Start of Listed records
-- ==== Sys2Proof/Laws/State.lean ====
section
/-! SUPPORT. The frames of the operations: one lemma for each part of the state that an operation leaves as it was. -/

namespace Sys2Proof.Machine

variable (s : State)

/-! ### raise -/

@[simp] theorem raise_pending (body : NoticeBody) : (raise body s).pending = s.pending := rfl
@[simp] theorem raise_phase (body : NoticeBody) : (raise body s).phase = s.phase := rfl
@[simp] theorem raise_ps (body : NoticeBody) : (raise body s).ps = s.ps := rfl
@[simp] theorem raise_di (body : NoticeBody) : (raise body s).di = s.di := rfl
@[simp] theorem raise_zh (body : NoticeBody) : (raise body s).zh = s.zh := rfl
@[simp] theorem raise_rsv (body : NoticeBody) : (raise body s).rsv = s.rsv := rfl
@[simp] theorem raise_slc (body : NoticeBody) : (raise body s).slc = s.slc := rfl
@[simp] theorem raise_pp (body : NoticeBody) : (raise body s).pp = s.pp := rfl
@[simp] theorem raise_fc (body : NoticeBody) : (raise body s).fc = s.fc := rfl
@[simp] theorem raise_tb (body : NoticeBody) : (raise body s).tb = s.tb := rfl
@[simp] theorem raise_lines (body : NoticeBody) : (raise body s).lines = s.lines := rfl
@[simp] theorem raise_free (body : NoticeBody) : (raise body s).free = s.free := rfl

/-! ### capture -/

@[simp] theorem capture_pending (k : FaultKind) (n : Nat) : (capture k n s).pending = s.pending := rfl
@[simp] theorem capture_phase (k : FaultKind) (n : Nat) : (capture k n s).phase = s.phase := rfl
@[simp] theorem capture_ps (k : FaultKind) (n : Nat) : (capture k n s).ps = s.ps := rfl
@[simp] theorem capture_di (k : FaultKind) (n : Nat) : (capture k n s).di = s.di := rfl
@[simp] theorem capture_zh (k : FaultKind) (n : Nat) : (capture k n s).zh = s.zh := rfl
@[simp] theorem capture_rsv (k : FaultKind) (n : Nat) : (capture k n s).rsv = s.rsv := rfl
@[simp] theorem capture_slc (k : FaultKind) (n : Nat) : (capture k n s).slc = s.slc := rfl
@[simp] theorem capture_pp (k : FaultKind) (n : Nat) : (capture k n s).pp = s.pp := rfl
@[simp] theorem capture_tb (k : FaultKind) (n : Nat) : (capture k n s).tb = s.tb := rfl
@[simp] theorem capture_lines (k : FaultKind) (n : Nat) : (capture k n s).lines = s.lines := rfl
@[simp] theorem capture_free (k : FaultKind) (n : Nat) : (capture k n s).free = s.free := rfl

/-! ### fire -/

@[simp] theorem fire_pending (i : CounterInput) (n : Nat) : (fire i n s).pending = s.pending := rfl
@[simp] theorem fire_phase (i : CounterInput) (n : Nat) : (fire i n s).phase = s.phase := rfl
@[simp] theorem fire_ps (i : CounterInput) (n : Nat) : (fire i n s).ps = s.ps := rfl
@[simp] theorem fire_di (i : CounterInput) (n : Nat) : (fire i n s).di = s.di := rfl
@[simp] theorem fire_zh (i : CounterInput) (n : Nat) : (fire i n s).zh = s.zh := rfl
@[simp] theorem fire_rsv (i : CounterInput) (n : Nat) : (fire i n s).rsv = s.rsv := rfl
@[simp] theorem fire_slc (i : CounterInput) (n : Nat) : (fire i n s).slc = s.slc := rfl
@[simp] theorem fire_pp (i : CounterInput) (n : Nat) : (fire i n s).pp = s.pp := rfl
@[simp] theorem fire_mp (i : CounterInput) (n : Nat) : (fire i n s).mp = s.mp := rfl
@[simp] theorem fire_tb (i : CounterInput) (n : Nat) : (fire i n s).tb = s.tb := rfl
@[simp] theorem fire_lines (i : CounterInput) (n : Nat) : (fire i n s).lines = s.lines := rfl
@[simp] theorem fire_free (i : CounterInput) (n : Nat) : (fire i n s).free = s.free := rfl

/-! ### onLine -/

@[simp] theorem onLine_pending (id : LineId) (f : LineRec → LineRec) : (s.onLine id f).pending = s.pending := rfl
@[simp] theorem onLine_phase (id : LineId) (f : LineRec → LineRec) : (s.onLine id f).phase = s.phase := rfl
@[simp] theorem onLine_ps (id : LineId) (f : LineRec → LineRec) : (s.onLine id f).ps = s.ps := rfl
@[simp] theorem onLine_di (id : LineId) (f : LineRec → LineRec) : (s.onLine id f).di = s.di := rfl
@[simp] theorem onLine_zh (id : LineId) (f : LineRec → LineRec) : (s.onLine id f).zh = s.zh := rfl
@[simp] theorem onLine_rsv (id : LineId) (f : LineRec → LineRec) : (s.onLine id f).rsv = s.rsv := rfl
@[simp] theorem onLine_slc (id : LineId) (f : LineRec → LineRec) : (s.onLine id f).slc = s.slc := rfl
@[simp] theorem onLine_pp (id : LineId) (f : LineRec → LineRec) : (s.onLine id f).pp = s.pp := rfl
@[simp] theorem onLine_mp (id : LineId) (f : LineRec → LineRec) : (s.onLine id f).mp = s.mp := rfl
@[simp] theorem onLine_fc (id : LineId) (f : LineRec → LineRec) : (s.onLine id f).fc = s.fc := rfl
@[simp] theorem onLine_tb (id : LineId) (f : LineRec → LineRec) : (s.onLine id f).tb = s.tb := rfl
@[simp] theorem onLine_free (id : LineId) (f : LineRec → LineRec) : (s.onLine id f).free = s.free := rfl

/-! ### onMp -/

@[simp] theorem onMp_pending (f : MessagePort → MessagePort) : (s.onMp f).pending = s.pending := rfl
@[simp] theorem onMp_phase (f : MessagePort → MessagePort) : (s.onMp f).phase = s.phase := rfl
@[simp] theorem onMp_ps (f : MessagePort → MessagePort) : (s.onMp f).ps = s.ps := rfl
@[simp] theorem onMp_di (f : MessagePort → MessagePort) : (s.onMp f).di = s.di := rfl
@[simp] theorem onMp_zh (f : MessagePort → MessagePort) : (s.onMp f).zh = s.zh := rfl
@[simp] theorem onMp_rsv (f : MessagePort → MessagePort) : (s.onMp f).rsv = s.rsv := rfl
@[simp] theorem onMp_slc (f : MessagePort → MessagePort) : (s.onMp f).slc = s.slc := rfl
@[simp] theorem onMp_pp (f : MessagePort → MessagePort) : (s.onMp f).pp = s.pp := rfl
@[simp] theorem onMp_fc (f : MessagePort → MessagePort) : (s.onMp f).fc = s.fc := rfl
@[simp] theorem onMp_tb (f : MessagePort → MessagePort) : (s.onMp f).tb = s.tb := rfl
@[simp] theorem onMp_lines (f : MessagePort → MessagePort) : (s.onMp f).lines = s.lines := rfl
@[simp] theorem onMp_free (f : MessagePort → MessagePort) : (s.onMp f).free = s.free := rfl

/-! ### onSlc -/

@[simp] theorem onSlc_pending (f : SignLine → SignLine) : (s.onSlc f).pending = s.pending := rfl
@[simp] theorem onSlc_phase (f : SignLine → SignLine) : (s.onSlc f).phase = s.phase := rfl
@[simp] theorem onSlc_ps (f : SignLine → SignLine) : (s.onSlc f).ps = s.ps := rfl
@[simp] theorem onSlc_di (f : SignLine → SignLine) : (s.onSlc f).di = s.di := rfl
@[simp] theorem onSlc_zh (f : SignLine → SignLine) : (s.onSlc f).zh = s.zh := rfl
@[simp] theorem onSlc_rsv (f : SignLine → SignLine) : (s.onSlc f).rsv = s.rsv := rfl
@[simp] theorem onSlc_pp (f : SignLine → SignLine) : (s.onSlc f).pp = s.pp := rfl
@[simp] theorem onSlc_mp (f : SignLine → SignLine) : (s.onSlc f).mp = s.mp := rfl
@[simp] theorem onSlc_fc (f : SignLine → SignLine) : (s.onSlc f).fc = s.fc := rfl
@[simp] theorem onSlc_tb (f : SignLine → SignLine) : (s.onSlc f).tb = s.tb := rfl
@[simp] theorem onSlc_lines (f : SignLine → SignLine) : (s.onSlc f).lines = s.lines := rfl
@[simp] theorem onSlc_free (f : SignLine → SignLine) : (s.onSlc f).free = s.free := rfl
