/-- Settles O38, by the channel's accepted level, its mode and its width. -/
theorem contact_channels : Obligations.contact_channels := by
  refine ⟨fun s levels n hp hs => ?_, fun s n old hp hc ha => ?_, fun s n hp hc hw => ?_⟩
  · obtain ⟨channels, h, hch⟩ := sampleContacts_settled levels hs
    have hn : channels[n] = sampleChannel s.di.channels[n] (sampledLevel levels n) := hch n
    refine ⟨_, congrArg Host.Outcome.next (whenRunning_running hp _), ?_⟩
    rw [h]
    refine ⟨rfl, rfl, rfl, rfl, fun ha => ?_, fun l ha => ?_⟩
    · refine hn.trans ?_
      simp only [sampleChannel, ha]
    · exact hn.trans (sampleChannel_settled _ (hs n) ha)
  · rw [exec_contactChangeAccepted hp hc ha, acceptedReport_eq, acceptedWidth_eq, otherLevel_eq]
    rfl
  · exact exec_pulseWidthLimit hp hc hw

/-! ## Takes (R41, R43) -/

/-- Settles O39, by the mark of the head entry. -/
theorem take_begins : Obligations.take_begins := by
  intro s e rest hp ht hr
  refine ⟨fun hu => ?_, fun hu => ?_⟩ <;> simp [exec, execTakeBegin, whenRunning, hp, takeBegin, ht, hr, hu]

/-- No record gives way exactly when none is at NORMAL. -/
theorem oldestNormal_none {ds : Slots DetectorRec} (h : ∀ a r, (a, r) ∈ ds → r.level ≠ .normal) :
    oldestNormal ds = none := by
  cases ho : oldestNormal ds with
  | none => rfl
  | some best =>
    obtain ⟨r, hr, hn, _⟩ := mem_of_oldestNormal ho
    exact absurd hn (h _ _ hr)

/-- With a record at NORMAL one gives way, and none at NORMAL is older, or as old and of a lower address (R43). -/
theorem oldestNormal_oldest {ds : Slots DetectorRec} {b : Nat} {x : DetectorRec} (hx : (b, x) ∈ ds)
    (hn : x.level = .normal) :
    ∃ best, oldestNormal ds = some best ∧ (best.1 < x.time ∨ (best.1 = x.time ∧ best.2 ≤ b)) := by
  induction ds generalizing b x with
  | nil => simp at hx
  | cons d rest ih =>
    obtain ⟨a, r⟩ := d
    unfold oldestNormal
    rcases List.mem_cons.1 hx with h | h
    · cases h
      split
      · exact ⟨_, if_pos hn, by simp⟩
      · next best _ =>
        split
        · exact ⟨_, rfl, by simp⟩
        · next hb =>
          refine ⟨_, rfl, ?_⟩
          simp only [hn, true_and] at hb
          omega
    · obtain ⟨best, hb, hle⟩ := ih h hn
      rw [hb]
      dsimp only
      split
      · next hr =>
        refine ⟨_, rfl, ?_⟩
        dsimp only
        omega
      · exact ⟨_, rfl, hle⟩

/-- The record at NORMAL that no other precedes is the one that gives way. -/
theorem oldestNormal_eq {ds : Slots DetectorRec} {a : Nat} {r : DetectorRec} (ha : (a, r) ∈ ds) (hr : r.level = .normal)
    (h : ∀ b x, (b, x) ∈ ds → x.level = .normal → r.time < x.time ∨ (r.time = x.time ∧ a ≤ b)) :
    oldestNormal ds = some (r.time, a) := by
  obtain ⟨best, ho, hle⟩ := oldestNormal_oldest ha hr
  obtain ⟨x, hx, hn, ht⟩ := mem_of_oldestNormal ho
  have := h _ _ hx hn
  rw [ho]
  exact congrArg some (Prod.ext (by omega) (by dsimp only; omega))

theorem tableTake_evicts {e : PendingEntry} (h : slotGet s.zh.detectors e.address = none)
    (hl : 256 ≤ s.zh.detectors.length) {best : Nat × Nat} (ho : oldestNormal s.zh.detectors = some best) :
    tableTake e s =
      applyTake e (createdRecord e) { s with zh := { s.zh with detectors := slotErase s.zh.detectors best.2 } } := by
  simp [tableTake, h, Config.maxDetectors, Nat.not_lt.2 hl, ho]

theorem tableTake_untracked {e : PendingEntry} (h : slotGet s.zh.detectors e.address = none)
    (hl : 256 ≤ s.zh.detectors.length) (ho : oldestNormal s.zh.detectors = none) :
    tableTake e s = untrackedTake e s := by
  simp [tableTake, h, Config.maxDetectors, Nat.not_lt.2 hl, ho]

/-- An evaluation leaves the untracked-alarm flag (R49 to R52). -/
theorem evaluated_untracked (z : ZoneRun) (c : Conditions) (peak : Level) (a b : Nat) :
    (evaluated z c peak a b).untracked = z.untracked := by
  unfold evaluated
  (repeat' split) <;> rfl

/-- A zone's record once its untracked-alarm flag is set (R57). -/
theorem setUntracked_zh (zone : Nat) (s : State) :
    (setUntracked zone s).zh = { s.zh with zones := s.zh.zones.modify zone fun z => { z with untracked := true } } := by
  unfold setUntracked
  split
  · next z h => rw [List.modify_eq_set_getElem?, h]; rfl
  · next h => rw [List.modify_eq_self (List.getElem?_eq_none_iff.1 h)]

theorem untrackedTake_fc (e : PendingEntry) (s : State) :
    (untrackedTake e s).fc = (capture .detectorTableFull e.address s).fc := by
  unfold untrackedTake setUntracked
  dsimp only
  (repeat' split) <;> simp

theorem untrackedTake_take (e : PendingEntry) (s : State) : (untrackedTake e s).zh.take = s.zh.take := by
  unfold untrackedTake
  obtain ⟨_, _, h⟩ := evaluateZone_zh _ e.zone e.peak
  rw [h]
  dsimp only
  split <;> simp [setUntracked_zh]

/-- An untracked take at ALARM leaves the flag of its zone set (R43, R57). -/
theorem untrackedTake_untracked {e : PendingEntry} {z : ZoneRun} (hpk : e.peak = .alarm)
    (h : (untrackedTake e s).zh.zones[e.zone]? = some z) : z.untracked = true := by
  unfold untrackedTake at h
  obtain ⟨_, _, hz⟩ := evaluateZone_zh (setUntracked e.zone (capture .detectorTableFull e.address s)) e.zone e.peak
  simp only [hpk, if_true] at h hz
  rw [hz, setUntracked_zh] at h
  simp only [List.getElem?_modify_eq, Option.map_eq_map, Option.map_map, Option.map_eq_some_iff] at h
  obtain ⟨y, _, rfl⟩ := h
  exact evaluated_untracked _ _ _ _ _

/-- Settles O41, by whether a record is at NORMAL. -/
theorem take_with_full_table : Obligations.take_with_full_table := by
  intro s e hp ht hu hg hl _
  refine ⟨fun a r ha hr ho => ?_, fun hn => ?_⟩ <;> rw [exec_takeComplete_mapped hp ht hu]
  · rw [tableTake_evicts (s := takeEnded s) hg hl (oldestNormal_eq ha hr ho)]
    rfl
  · refine ⟨_, rfl, ?_⟩
    rw [tableTake_untracked (s := takeEnded s) hg hl (oldestNormal_none hn)]
    exact ⟨untrackedTake_detectors _ e, untrackedTake_take e _, untrackedTake_fc e _,
      fun z hpk hz => untrackedTake_untracked hpk hz⟩

end Sys2Proof.Machine
end

section
/-! SUPPORT. Frames as their characters arrive, and the gap rule (R25, R120, R137, R155, R183): O23, O24. -/

namespace Sys2Proof.Machine

/-! ## The characters of a whole frame (R182 to R184) -/

/-- A character that the part sends in a format has no error in it. -/
theorem charError_sendChar (f : Format) (b : Byte) : charError f (sendChar f b) = false := by
  unfold charError sendChar
  cases f.parity <;> simp

/-- The characters after a whole frame's SYNC and LENGTH: its body and its check value. -/
def frameTail (f : Format) (body : List Byte) : List RxChar :=
  (body ++ byte2 (crc16 (byte1 body.length :: body))).map (sendChar f)

theorem frameChars_eq (f : Format) (body : List Byte) :
    frameChars f body = sendChar f syncByte :: sendChar f (byte1 body.length) :: frameTail f body := by
  simp [frameChars, frameBytes, frameTail]

theorem frameTail_length (f : Format) (body : List Byte) : (frameTail f body).length = body.length + 2 := by
  simp [frameTail, byte2]

theorem sendChar_data (f : Format) (b : Byte) : (sendChar f b).data = b := rfl

theorem map_sendChar_data (f : Format) (bs : List Byte) : (bs.map (sendChar f)).map (·.data) = bs := by
  simp [Function.comp_def, sendChar_data]

section
variable {body : List Byte} (f : Format) (h1 : 1 ≤ body.length) (h2 : body.length ≤ 250)
include h1 h2

/-- The LENGTH character of a body of 1 to 250 bytes begins a frame, and says the body's length. -/
theorem length_byte_fits :
    (byte1 body.length).toNat = body.length ∧ ¬ (body.length = 0 ∨ 250 < body.length) :=
  ⟨byte1_toNat (by omega), by omega⟩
End of Listed records
* [Task] What are the lines, exactly as written above, from the line with "theorem sendChar_data (f" to the line with "body's length. -/", both included? Output only those.

* [Result of the task]
theorem sendChar_data (f : Format) (b : Byte) : (sendChar f b).data = b := rfl

theorem map_sendChar_data (f : Format) (bs : List Byte) : (bs.map (sendChar f)).map (·.data) = bs := by
  simp [Function.comp_def, sendChar_data]

section
variable {body : List Byte} (f : Format) (h1 : 1 ≤ body.length) (h2 : body.length ≤ 250)
include h1 h2

/-- The LENGTH character of a body of 1 to 250 bytes begins a frame, and says the body's length. -/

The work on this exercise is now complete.